(TASK STATEMENT): From the data underneath, reproduce exactly the stretch that begins at the line with "unfold Obligations.KeyLatchAtSlotEnd" and ends after the line with "rcases h with hf | rfl".

(PROVIDED INFORMATION):
theorem Inv.nextTicks_lt {tw : Nat} (hc : c.Inv) (hw : c.WidthPremises tw sample) : c.nextTicks tol sample < 2 ^ tw := by
  obtain ⟨k, hk⟩ := exists_historySum_le (c.nextHistory tol sample)
  calc c.nextTicks tol sample
      ≤ c.accumulator + (c.nextHistory tol sample)[k] := Nat.add_le_add_left (smoothed_le hc.residual hk) _
    _ ≤ c.unit + (c.nextHistory tol sample)[k] := Nat.add_le_add_right hc.accumulator.le _
    _ < 2 ^ tw := hw.unit_add_lt (hc.nextHistory_deltaBound k)

/-- The registers `advance` writes hold `tw` bits on either path (R138). -/
theorem Inv.registers_lt {tw : Nat} (hc : c.Inv) (hlast : c.lastTime < 2 ^ tw) (hw : c.WidthPremises tw sample)
    (h : c.advanceWith tol sample = (n, d)) :
    d.lastTime < 2 ^ tw ∧ d.accumulator < 2 ^ tw ∧ d.residual < 2 ^ tw ∧ ∀ j : Fin 4, d.history[j] < 2 ^ tw := by
  rcases advanceWith_cases h with ⟨-, -, rfl⟩ | ⟨-, -, rfl⟩
  · have hzero : 0 < 2 ^ tw := Nat.two_pow_pos tw
    refine ⟨hzero, hzero, hzero, fun j => ?_⟩
    simpa [Scheduler.resync] using hw.lt_of_deltaBound hc.tickPerStep_deltaBound
  · have hthree : 3 < 2 ^ tw := Nat.lt_of_le_of_lt (Nat.le_add_left _ _) hw.clamp
    exact ⟨sampleTime_lt hlast hw, Nat.lt_of_le_of_lt (Nat.sub_le _ _) (hc.nextTicks_lt hw),
      Nat.lt_of_le_of_lt (Nat.le_of_lt_succ (Nat.mod_lt _ (by decide))) hthree,
      fun j => hw.lt_of_deltaBound (hc.nextHistory_deltaBound j)⟩

end Sys2Proof.Machine.Scheduler

namespace Sys2Proof.Machine

open Scheduler

/-- Settles O55: one bounded entry bounds the sum of the history (`exists_historySum_le`), and the sum bounds the ticks (`nextTicks_lt`). -/
theorem advanceStaysInWidth : Obligations.AdvanceStaysInWidth := by
  unfold Obligations.AdvanceStaysInWidth
  intro c d tol tw sample n hinv hlast hw h
  have hcount := (advanceWith_count_le h).trans_lt (hw.lt_of_deltaBound hinv.stepMaximum_deltaBound)
  have hdelta := hw.lt_of_deltaBound (c.snapped_rawDelta_bound tol sample)
  have hticks := hinv.nextTicks_lt hw (tol := tol)
  rw [nextTicks, smoothed, ← Nat.add_assoc] at hticks
  obtain ⟨hlast', hacc', hres', hhist'⟩ := hinv.registers_lt hlast hw h
  exact ⟨hcount, hlast', hacc', hres', hhist', sampleTime_lt hlast hw, hdelta, hinv.historySum_nextHistory_lt hw, hticks⟩

end Sys2Proof.Machine
end

section
/-! Steady input: samples one step apart give one step each (40_scheduler R136). -/

namespace Sys2Proof.Machine.Scheduler

variable {c d : Scheduler} {tol : NNRat} {sample n : Nat}

/-- A Scheduler with multiplicity 1, a steady history, nothing left over, and no snap entry that alters a delta of one step. -/
structure Steady (tol : NNRat) (c : Scheduler) : Prop where
  tick : 1 ≤ c.tickPerStep
  mult : c.stepMultiplicity = 1
  max : 1 < c.stepMaximum
  accumulator : c.accumulator = 0
  residual : c.residual = 0
  history : ∀ j : Fin 4, c.history[j] = c.tickPerStep
  snap : c.snapped tol c.tickPerStep = c.tickPerStep

/-- A steady Scheduler that measures the next sample as it is and one step after the last. -/
structure SteadyAt (tol : NNRat) (sample : Nat) (c : Scheduler) : Prop extends c.Steady tol where
  sampleTime : c.sampleTime sample = sample
  rawDelta : c.rawDelta sample = c.tickPerStep

/-- What a steady sample leaves: `last_time` and the cursor move on. -/
def afterSteady (sample : Nat) (c : Scheduler) : Scheduler := { c with lastTime := sample, cursor := c.cursor + 1 }

theorem Steady.tick_le_spikeCap (h : c.Steady tol) : c.tickPerStep ≤ c.spikeCap :=
  Nat.le_mul_of_pos_right _ (Nat.lt_trans Nat.zero_lt_one h.max)

theorem Steady.unit_eq (h : c.Steady tol) : c.unit = c.tickPerStep := by rw [unit, h.mult, Nat.mul_one]

/-- The first sample, from the sentinel, of at least one step (R123). -/
theorem Steady.at_sentinel (h : c.Steady tol) (hlast : c.lastTime = 0) (hfirst : c.tickPerStep ≤ sample) :
    c.SteadyAt tol sample :=
  { h with
    sampleTime := by rw [Scheduler.sampleTime, if_pos hlast, h.unit_eq, Nat.max_eq_left hfirst]
    rawDelta := by rw [rawDelta_of_sentinel hlast, h.unit_eq, Nat.min_eq_left h.tick_le_spikeCap] }

/-- A later sample, one step after the last (R124). -/
theorem Steady.at_next (h : c.Steady tol) (hlast : c.lastTime ≠ 0) : c.SteadyAt tol (c.lastTime + c.tickPerStep) :=
  { h with
    sampleTime := by rw [Scheduler.sampleTime, if_neg hlast, Nat.max_eq_left (Nat.le_add_right _ _)]
    rawDelta := by rw [rawDelta_of_lastTime hlast, Nat.add_sub_cancel_left, Nat.min_eq_left h.tick_le_spikeCap] }

theorem SteadyAt.nextHistory_eq (h : c.SteadyAt tol sample) : c.nextHistory tol sample = c.history := by
  refine Vector.ext fun k hk => ?_
  have hget := c.nextHistory_get (tol := tol) (sample := sample) ⟨k, hk⟩
  rw [h.rawDelta, h.snap, ← h.history ⟨k, hk⟩, ite_self] at hget
  exact hget

theorem SteadyAt.historySum_eq (h : c.SteadyAt tol sample) : historySum (c.nextHistory tol sample) = 4 * c.tickPerStep := by
  rw [h.nextHistory_eq, Scheduler.historySum_eq, h.history, h.history, h.history, h.history]
  omega

/-- A steady sample brings in exactly the ticks of one step (R127, R128). -/
theorem SteadyAt.nextTicks_eq (h : c.SteadyAt tol sample) : c.nextTicks tol sample = c.tickPerStep := by
  have hsmooth := c.smoothed_conserves (4 * c.tickPerStep)
  rw [nextTicks, h.historySum_eq, h.accumulator]
  rw [h.residual] at hsmooth
  omega

theorem Steady.wholeSteps_tick (h : c.Steady tol) : c.wholeSteps c.tickPerStep = 1 := by
  rw [wholeSteps, Nat.div_self h.tick, h.mult]

theorem SteadyAt.carry_mod_eq (h : c.SteadyAt tol sample) : c.carry (historySum (c.nextHistory tol sample)) % 4 = 0 := by
  rw [carry, h.historySum_eq, h.residual]
  omega

theorem SteadyAt.normalNext_eq (h : c.SteadyAt tol sample) : c.normalNext tol sample = c.afterSteady sample := by
  rw [normalNext, h.nextTicks_eq, h.wholeSteps_tick, h.carry_mod_eq, h.nextHistory_eq, h.sampleTime, Nat.one_mul, Nat.sub_self,
    afterSteady, h.accumulator, h.residual]

/-- A steady sample takes one step and leaves everything but `last_time` and the cursor (R136). -/
theorem SteadyAt.advanceWith (h : c.SteadyAt tol sample) : c.advanceWith tol sample = (1, c.afterSteady sample) := by
  have hcount : c.wholeSteps (c.nextTicks tol sample) = 1 := by rw [h.nextTicks_eq, h.wholeSteps_tick]
  rw [advanceWith_eq_normalNext (hcount.trans_le h.max.le), hcount, h.normalNext_eq]

theorem SteadyAt.steady_afterSteady (h : c.SteadyAt tol sample) : (c.afterSteady sample).Steady tol := { h with }

theorem SteadyAt.sample_ne_zero (h : c.SteadyAt tol sample) : sample ≠ 0 := by
  have hpos := c.sampleTime_pos sample h.tick h.mult.ge
  rw [h.sampleTime] at hpos
  exact hpos.ne'

/-- Feeding one more sample at the end is one more `advance`. -/
theorem feed_concat {ts ns : List Nat} {t : Nat} {e : Scheduler} (hfeed : feed tol ts c = (ns, d))
    (hstep : d.advanceWith tol t = (n, e)) : feed tol (ts ++ [t]) c = (ns ++ [n], e) := by
  induction ts generalizing c ns with
  | nil =>
    cases hfeed
    simp [feed, hstep]
  | cons u us ih =>
    cases hfeed
    simp [feed, ih (c := (c.advanceWith tol u).2) rfl]

/-- Any number of samples one step apart gives one step each, and the Scheduler stays steady for the next (R136). -/
theorem SteadyAt.feed (h : c.SteadyAt tol sample) (k : Nat) :
    ∃ d, Scheduler.feed tol ((List.range k).map fun j => sample + j * c.tickPerStep) c = (List.replicate k 1, d) ∧
      d.SteadyAt tol (sample + k * c.tickPerStep) ∧ d.tickPerStep = c.tickPerStep := by
  induction k with
  | zero => exact ⟨c, rfl, by simpa using h, rfl⟩
  | succ k ih =>
    obtain ⟨d, hfeed, hd, etick⟩ := ih
    refine ⟨d.afterSteady (sample + k * c.tickPerStep), ?_, ?_, etick⟩
    · rw [List.range_succ, List.map_append, List.replicate_succ']
      exact feed_concat hfeed hd.advanceWith
    · have hnext := hd.steady_afterSteady.at_next hd.sample_ne_zero
      rw [Nat.succ_mul, ← Nat.add_assoc]
      exact etick ▸ hnext

end Sys2Proof.Machine.Scheduler

namespace Sys2Proof.Machine

open Scheduler

/-- Settles O56: every sample is due one step after the last, and takes one step (`SteadyAt.feed`, `SteadyAt.advanceWith`). -/
theorem steadyInputGivesOneStepEach : Obligations.SteadyInputGivesOneStepEach := by
  unfold Obligations.SteadyInputGivesOneStepEach
  intro c tol first k htick hmult hmax hlast hacc hres hhist hsnap hfirst
  obtain ⟨d, hfeed, hd, etick⟩ :=
    (Steady.at_sentinel ⟨htick, hmult, hmax, hacc, hres, hhist, hsnap⟩ hlast hfirst).feed k
  refine ⟨d.afterSteady (first + k * c.tickPerStep), ?_, hd.accumulator, hd.residual, fun j => (hd.history j).trans etick, rfl⟩
  rw [List.range_succ, List.map_append, List.replicate_succ']
  exact feed_concat hfeed hd.advanceWith

end Sys2Proof.Machine
end

section
/-! The branches of a slot, and the step that runs one (41_vm_step R157 to R162). -/

namespace Sys2Proof

theorem decode_pair_eq_ok_iff {hi lo : Byte} {i : Instr} : decode [hi, lo] = .ok (i, []) ↔ decodeWord (wordOfBytes hi lo) = some i := by
  cases hd : decodeWord (wordOfBytes hi lo) <;> simp [decode, hd]

theorem decodeWord_eq_none_of_decode_error {hi lo : Byte} {e : DecodeError} (h : decode [hi, lo] = .error e) :
    decodeWord (wordOfBytes hi lo) = none := by
  cases hd : decodeWord (wordOfBytes hi lo) with
  | none => rfl
  | some i => simp [decode, hd] at h

end Sys2Proof

namespace Sys2Proof.Machine

variable {q : Rat} {s t u : State}

theorem slot_of_illegal_pc (h : ¬ fetchLegal s.pc.toNat = true) : slot q s = .next ((s.timerTick q).raise .memoryOutOfBounds) :=
  if_neg h

theorem slot_of_legal_pc (h : fetchLegal s.pc.toNat = true) : slot q s = runWord s.fetchWord (s.timerTick q).advancePc :=
  if_pos h

/-- Everything the end of a slot that ran an instruction does (R162). -/
theorem finishSlot_eq (u : State) : finishSlot u = { u with lastKeys := if u.fault = none then u.keys else u.lastKeys } := by
  rw [← finishSlot_lastKeys, ← finishSlot_frame]

/-- The call after a slot, by whether it goes on (R157). -/
theorem State.countSlot_eq (u : State) (c : StepCall) :
    u.countSlot c =
      { u with call := if u.fault = none ∧ 1 < c.slotsLeft then some { c with slotsLeft := c.slotsLeft - 1 } else none } := by
  have ends_iff : (u.fault.isSome || decide (c.slotsLeft ≤ 1)) = true ↔ ¬ (u.fault = none ∧ 1 < c.slotsLeft) := by
    cases u.fault <;> simp
  rw [State.countSlot_frame, State.countSlot_call, if_congr ends_iff rfl rfl, ite_not]

theorem step_of_slot {c : StepCall} (hc : s.call = some c) (hf : s.fault = none) (hslot : slot c.tdpi s = .next u) :
    step s = .next (u.countSlot c) := by
  simp [step, callSlot, hc, hf, hslot]

/-- Settles O5: the slot goes through the fetch check and the decoder to `exec` (`slot_of_legal_pc`, `runWord_of_decodes`), and what
follows the instruction is the key latch and the count of the call (`finishSlot_eq`, `State.countSlot_eq`). -/
theorem stepRunsDecodedInstruction : Obligations.StepRunsDecodedInstruction := by
  unfold Obligations.StepRunsDecodedInstruction
  intro s u c i hc hf hlegal hdec hexec
  have hrun : exec i (s.timerTick c.tdpi).advancePc = .next u := hexec
  have hslot : slot c.tdpi s = .next (finishSlot u) := by
    rw [slot_of_legal_pc hlegal, State.fetchWord, Memory.readWord, runWord_of_decodes (decode_pair_eq_ok_iff.1 hdec), hrun,
      andThen_next]
  rw [step_of_slot hc hf hslot, State.countSlot_eq, finishSlot_eq]

/-- Settles O6: the state after the tick is `State.timerTick`, which `slot` goes on from. -/
theorem timerTickOfASlot : Obligations.TimerTickOfASlot := by
  unfold Obligations.TimerTickOfASlot
  intro s q _ _
  have htick := s.timerTick_eq q
  refine ⟨s.timerTick q, congrArg State.timerAcc htick, ?delay, ?sound, rfl, rfl⟩
  case delay => rw [congrArg State.dt htick, dropTimer_toNat]
  case sound => rw [congrArg State.st htick, dropTimer_toNat]

/-- Settles O7: outside the two regions the fetch check fails (`slot_of_illegal_pc`). -/
theorem fetchCheckFaults : Obligations.FetchCheckFaults := by
  unfold Obligations.FetchCheckFaults
  intro s q houtside
  refine slot_of_illegal_pc fun hlegal => houtside ?_
  simpa only [fetchLegal, Bool.and_eq_true, inRegion_iff] using hlegal

/-- Settles O8: at a legal `PC` the word fetched is the one that does not decode (`runWord_of_unmatched`). -/
theorem unmatchedWordFaults : Obligations.UnmatchedWordFaults := by
  unfold Obligations.UnmatchedWordFaults
  intro s q w hlegal hdec
  have hunmatched : decodeWord s.fetchWord = none := decodeWord_eq_none_of_decode_error hdec
  rw [slot_of_legal_pc hlegal, runWord_of_unmatched hunmatched]
  rfl

/-! Keys and key latch over a slot (R29, R162). -/

/-- What a slot does to the two key fields: `keys` stays, and `last_keys` takes it in unless the slot faulted (R162). -/
theorem slot_keys (h : slot q s = .next t) : t.keys = s.keys ∧ t.lastKeys = if t.fault = none then s.keys else s.lastKeys := by
  rcases slot_cases q s t h with ⟨-, rfl⟩ | ⟨-, -, rfl⟩ | ⟨-, i, u, -, hu, rfl⟩
  · exact ⟨rfl, rfl⟩
  · exact ⟨rfl, rfl⟩
  · obtain ⟨hkeys, hlast, -⟩ := exec_untouched i _ u hu
    rw [finishSlot_eq, hkeys, hlast]
    exact ⟨rfl, rfl⟩

/-- Settles O9 (`slot_keys`). -/
theorem keyLatchAtSlotEnd : Obligations.KeyLatchAtSlotEnd := by
  unfold Obligations.KeyLatchAtSlotEnd
  intro s t q _ h
  obtain ⟨hkeys, hlast⟩ := slot_keys h
  refine ⟨hkeys, fun hf k => ?_, fun hf k => ?_⟩
  · rw [hlast, if_pos hf]
  · rw [hlast, if_neg hf]

/-- Settles O49: `exec` commutes with replacing the timing machinery and the other units (`exec_withTimingOf`). -/
theorem instructionsIgnoreTiming : Obligations.InstructionsIgnoreTiming := by
  unfold Obligations.InstructionsIgnoreTiming
  intro i s t o h
  rw [exec_withTimingOf, h, andThen_next]

end Sys2Proof.Machine
end

section
/-! The budget and the timer time of a `step` call (41_vm_step R154, R155, R163, R165). -/

namespace Sys2Proof.Machine

variable {q : Rat} {s t : State}

theorem fracPart_eq_fract {p : Rat} (h : 0 ≤ p) : fracPart p = Int.fract p := by
  rw [fracPart_eq, natCast_floor_eq_intCast_floor h, Int.self_sub_floor]

/-- Steps 1 and 2 of `step` with a non-negative budget (R154). -/
theorem State.takeBudget_eq {ips speed delta : Rat} (h : 0 ≤ s.instrAcc + ips * delta * speed) :
    s.takeBudget ips speed delta = { s with instrAcc := Int.fract (s.instrAcc + ips * delta * speed) } := by
  rw [← fracPart_eq_fract h]
  rfl

/-- A call without a slot to run is not opened (R157, R163). -/
theorem State.inCall_of_no_slot {n : Nat} (h : s.fault ≠ none ∨ n = 0) : s.inCall n q = s := by
  refine if_pos ?_
  rw [Bool.or_eq_true, decide_eq_true_iff, Option.isSome_iff_ne_none]
  exact h.symm

theorem State.inCall_of_slots {n : Nat} (hf : s.fault = none) (hn : 1 ≤ n) : s.inCall n q = s.setCall (some ⟨n, q⟩) := by
  refine if_neg ?_
  simp only [hf, Option.isSome_none, Bool.or_false, decide_eq_true_iff]
  omega

theorem runSlots_of_no_slot {n : Nat} (h : s.fault ≠ none ∨ n = 0) : runSlots q n s = .next s := by
  rcases h with hf | rfl
  · exact runSlots_of_fault q n s (Option.isSome_iff_ne_none.2 hf)
  · rfl

theorem step_of_idle (hc : s.call = none) : step s = .next s.beginCall := by
  simp only [step, hc]

/-- The rates of an installation are not negative (R10), so neither is the budget of a call. -/
theorem State.config_budget_nonneg (h : 0 ≤ s.instrAcc) : 0 ≤ s.instrAcc + Config.ips * Config.delta * Config.speed := by
  positivity

/-- On a faulted VM or with a budget below 1 the loop test of R157 finds no slot to run (R163, D4). -/
theorem State.no_slot_to_run {ips speed delta : Rat} (h : s.fault ≠ none ∨ s.instrAcc + ips * delta * speed < 1) :
    (s.takeBudget ips speed delta).fault ≠ none ∨ s.slotCount ips speed delta = 0 := by
  rwa [State.takeBudget_fault, State.slotCount_eq, Nat.floor_eq_zero]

(TASK RESULT):
  unfold Obligations.KeyLatchAtSlotEnd
  intro s t q _ h
  obtain ⟨hkeys, hlast⟩ := slot_keys h
  refine ⟨hkeys, fun hf k => ?_, fun hf k => ?_⟩
  · rw [hlast, if_pos hf]
  · rw [hlast, if_neg hf]

/-- Settles O49: `exec` commutes with replacing the timing machinery and the other units (`exec_withTimingOf`). -/
theorem instructionsIgnoreTiming : Obligations.InstructionsIgnoreTiming := by
  unfold Obligations.InstructionsIgnoreTiming
  intro i s t o h
  rw [exec_withTimingOf, h, andThen_next]

end Sys2Proof.Machine
end

section
/-! The budget and the timer time of a `step` call (41_vm_step R154, R155, R163, R165). -/

namespace Sys2Proof.Machine

variable {q : Rat} {s t : State}

theorem fracPart_eq_fract {p : Rat} (h : 0 ≤ p) : fracPart p = Int.fract p := by
  rw [fracPart_eq, natCast_floor_eq_intCast_floor h, Int.self_sub_floor]

/-- Steps 1 and 2 of `step` with a non-negative budget (R154). -/
theorem State.takeBudget_eq {ips speed delta : Rat} (h : 0 ≤ s.instrAcc + ips * delta * speed) :
    s.takeBudget ips speed delta = { s with instrAcc := Int.fract (s.instrAcc + ips * delta * speed) } := by
  rw [← fracPart_eq_fract h]
  rfl

/-- A call without a slot to run is not opened (R157, R163). -/
theorem State.inCall_of_no_slot {n : Nat} (h : s.fault ≠ none ∨ n = 0) : s.inCall n q = s := by
  refine if_pos ?_
  rw [Bool.or_eq_true, decide_eq_true_iff, Option.isSome_iff_ne_none]
  exact h.symm

theorem State.inCall_of_slots {n : Nat} (hf : s.fault = none) (hn : 1 ≤ n) : s.inCall n q = s.setCall (some ⟨n, q⟩) := by
  refine if_neg ?_
  simp only [hf, Option.isSome_none, Bool.or_false, decide_eq_true_iff]
  omega

theorem runSlots_of_no_slot {n : Nat} (h : s.fault ≠ none ∨ n = 0) : runSlots q n s = .next s := by
  rcases h with hf | rfl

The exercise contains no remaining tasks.